せきが長引くという症状がある場合、アレルギーを疑ってみる必要があるかもしれません。風邪だと思い込んでいても、せきが長引く、風邪が治らないという場合、アレルギーを持っていたというケースもあります。
せきぜんそくとは、長期間せきが続く病気です。せきぜんそくは、ゼーゼー、ヒューヒューというのではないせきが 3 週間以上続いた場合に疑われます。

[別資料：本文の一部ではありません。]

-- ==== Sys2Proof/Tests/Slice0.lean ====
section
/-! SUPPORT. The model's own tests: for each check of WellFormed a term that it refuses; a few commands with the results the spec gives; and for every
statement with hypotheses, concrete states and operands that meet each of its sets of hypotheses together. -/

open Sys2Proof Sys2Proof.Machine

namespace Sys2Proof.Tests

set_option Elab.async false


/-- A device with register fields set. -/
def dv (l : List (Fld × Ix × Nat)) (d : Dev) : Dev := l.foldl (fun d x => d.st x.1 x.2.1 x.2.2) d

/-- A device that runs in REHEARSE, with function 0 of the host as a physical function whose ring is served. -/
def up : Dev := dv [(F.HRT_MODE_mode, {}, 2), (F.HRT_MODE_fenced, {}, 0), (F.HRT_BOOT_step, {}, 9), (F.HRT_FN_STAT_type, Ix.at 0, 1), (F.HRT_CQ_CFG_enable, Ix.at 0, 1)]
  { Dev.reset with clk := { Dev.reset.clk with held := false }, pl := { Dev.reset.pl with image := true }, root := 6400000 }

/-- The state of a device with no command waiting. -/
def st (d : Dev) : State := { pending := [], dev := d }

/-- A command of function 0. -/
def hc : HostCmd := { fn := 0, cmdId := 7, irq := false }

/-- A well-formed Leash frame. -/
def frm : LeashFrame := { parityOk := true, lenOk := true }

/-- Memory operand (p0). -/
def mo : MemOp := { k := 0, am := 0, off := 0 }

/-- MAC operands. -/
def mp : MacP := { a := 0, i := 0, mi := 1, j := 1, mj := 1, sub := false, clr := false, bcx := false, bcy := false, ux := false, uy := false }
def mq : MacQ := { a := 0, s := 0, t := 2, sub := false, clr := false, bcx := false, bcy := false, ux := false, uy := false }

theorem someOf1 {α : Type} {o : Option α} (h : o.isSome = true) : ∃ x, o = some x := Option.isSome_iff_exists.mp h
theorem someOf2 {α β : Type} {o : Option (α × β)} (h : o.isSome = true) : ∃ x y, o = some (x, y) := by
  obtain ⟨⟨x, y⟩, h⟩ := Option.isSome_iff_exists.mp h; exact ⟨x, y, h⟩
theorem okOf1 {ε α : Type} {o : Except ε α} (h : o.toBool = true) : ∃ x, o = .ok x := by
  cases o with
  | ok x => exact ⟨x, rfl⟩
  | error x => cases h
theorem okOf2 {ε α β : Type} {o : Except ε (α × β)} (h : o.toBool = true) : ∃ x y, o = .ok (x, y) := by
  obtain ⟨⟨x, y⟩, h⟩ := okOf1 h; exact ⟨x, y, h⟩
theorem okOf3 {ε α β γ : Type} {o : Except ε (α × β × γ)} (h : o.toBool = true) : ∃ x y z, o = .ok (x, y, z) := by
  obtain ⟨⟨x, y, z⟩, h⟩ := okOf1 h; exact ⟨x, y, z, h⟩
theorem errOf1 {ε α : Type} {o : Except ε α} (h : o.toBool = false) : ∃ x, o = .error x := by
  cases o with
  | ok x => cases h
  | error x => exact ⟨x, rfl⟩

/-- The device with engine 0 running. -/
def eg : Dev := dv [(F.PK_ENG_STAT_state, engIx 0, 1)] up

theorem landsOf {d : Dev} {w : Writer} {a v : Nat}
    (h : (d.reaches w = true ∧ isControl a = true ∧ barReach w a = true ∧ d.dieOff (baseOfAddr a) = false ∧ d.vfWriteBarred w a v = false) ∧
      (findReg a).any (fun t => (d.writeReg w t.reg t.ix v (dieOfAddr a)).isSome) = true) : ∃ d', d.writeLands w a v d' := by
  obtain ⟨⟨h1, h2, h3, h4, h5⟩, h6⟩ := h
  obtain ⟨t, h7, h8⟩ := (Option.any_eq_true _ _).mp h6
  obtain ⟨d', h9⟩ := Option.isSome_iff_exists.mp h8
  exact ⟨d', ⟨h1, h2, h3, h4⟩, h5, t, h7, h9⟩
theorem pktOf1 {p : Pkt} (h : (match p with | .ok _ => true | _ => false) = true) : ∃ d, p = .ok d := by
  cases p with
  | ok d => exact ⟨d, rfl⟩
  | bad | badAt | refused => cases h

/-- A device that reads the body of a start-up stream. -/
def strm : Dev := dv [(F.HRT_CFG_STAT_state, {}, 2), (F.HRT_CFG_STAT_source, {}, 2)]
  { up with cfg := { up.cfg with path := .startup, hdr := { Hdr.empty with bodyLen := 80000 }, pos := 256 } }

/-- The bytes of a full image's header with a body of 8 bytes. -/
def hdr : List Byte := (List.range 256).map fun i => match i with
  | 0 => 0x54 | 1 => 0x5A | 2 => 0x43 | 3 => 0x46 | 4 => 1 | 7 => 1 | 9 => 1 | 10 => 2 | 12 => 0x96 | 13 => 0x12 | 40 => 8
  | 252 => 29 | 253 => 117 | 254 => 246 | 255 => 136 | _ => 0
def ptp : PtpMsg := { kind := .sync false, port := 0, version := 2, domain := 127, lenOk := true, srcPort := 3, seqId := 1, offset := 0 }
def mw : ModeWait := { mode := .onair, time := 1, trig := .instant 0 0, cmd := none }
def frg : LineFrag := { seq := 0, slot := 0, frag := 0, first := true, last := false, kind := 0, copyB := false, rpt := false, resv := false, line := 0, frame := 0, bytes := 0, depart := 0, data := [] }
def fu : FabUnit := { seq := 0, kind := 0, line := 0, frame := 0, other := false, data := [] }
theorem crcAt0 : ((hdr.drop 0).take 28).foldl crcByte 0xffffffff#32 = 0xc328ee0c#32 := by decide +kernel
theorem crcAt1 : ((hdr.drop 28).take 28).foldl crcByte 0xc328ee0c#32 = 0x7fda245e#32 := by decide +kernel
theorem crcAt2 : ((hdr.drop 56).take 28).foldl crcByte 0x7fda245e#32 = 0x6efa4202#32 := by decide +kernel
theorem crcAt3 : ((hdr.drop 84).take 28).foldl crcByte 0x6efa4202#32 = 0xc3f86fa7#32 := by decide +kernel
theorem crcAt4 : ((hdr.drop 112).take 28).foldl crcByte 0xc3f86fa7#32 = 0x230ec688#32 := by decide +kernel
theorem crcAt5 : ((hdr.drop 140).take 28).foldl crcByte 0x230ec688#32 = 0xb8a9c853#32 := by decide +kernel
theorem crcAt6 : ((hdr.drop 168).take 28).foldl crcByte 0xb8a9c853#32 = 0x8cd58468#32 := by decide +kernel
theorem crcAt7 : ((hdr.drop 196).take 28).foldl crcByte 0x8cd58468#32 = 0x22401bcc#32 := by decide +kernel
theorem crcAt8 : ((hdr.drop 224).take 28).foldl crcByte 0x22401bcc#32 = 0x77098ae2#32 := by decide +kernel
theorem crcHdr : crc32 (hdr.take 0xFC) = 0x88f6751d := by
  have h : hdr.take 0xFC = (hdr.drop 0).take 28 ++ ((hdr.drop 28).take 28 ++ ((hdr.drop 56).take 28 ++ ((hdr.drop 84).take 28 ++ ((hdr.drop 112).take 28 ++ ((hdr.drop 140).take 28 ++ ((hdr.drop 168).take 28 ++ ((hdr.drop 196).take 28 ++ ((hdr.drop 224).take 28)))))))) := by decide +kernel
  unfold crc32
  rw [h]
  simp only [List.foldl_append, crcAt0, crcAt1, crcAt2, crcAt3, crcAt4, crcAt5, crcAt6, crcAt7, crcAt8]
  decide +kernel
theorem hdrOk (d : Dev) (h : d.fuse = { up.fuse with aesKey := [1, 0, 0, 0] }) (k : d.kindAllowed 0 = true) (g : d.bbk = up.bbk) : d.headerError hdr d.kindAllowed = none := by
  have k' : (Hdr.parse hdr).kind = 0 := by decide +kernel
  unfold Dev.headerError formatChecks Dev.keySrcOk Dev.ownerOk
  simp only [crcHdr, k', k, h, g]
  decide +kernel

せきぜんそくでは、気管支に炎症が生じているためにせきが出ますが、これは気管支ぜんそくと同じです。気管支ぜんそくでは、炎症により気管支が狭くなったため、ゼーゼー、ヒューヒューと鳴りますが、せきぜんそくでは、気管支がぜんそくほど狭くなっていないため、ゼーゼー、ヒューヒューという喘音は鳴りません。
せきぜんそくの治療には気管支の炎症を抑えるため「吸入ステロイド薬」を処方します。
その薬とアレルギーの原因となっている「環境(ほこり、ハウスダスト、ダニ、ペットなど)」の改善を行なっていきます。
重症の場合、気管支がかなり狭くなってしまい、気管支喘息になってしまうことがあります。また気管支が狭くなっている場合、気管支拡張薬を処方することもあります。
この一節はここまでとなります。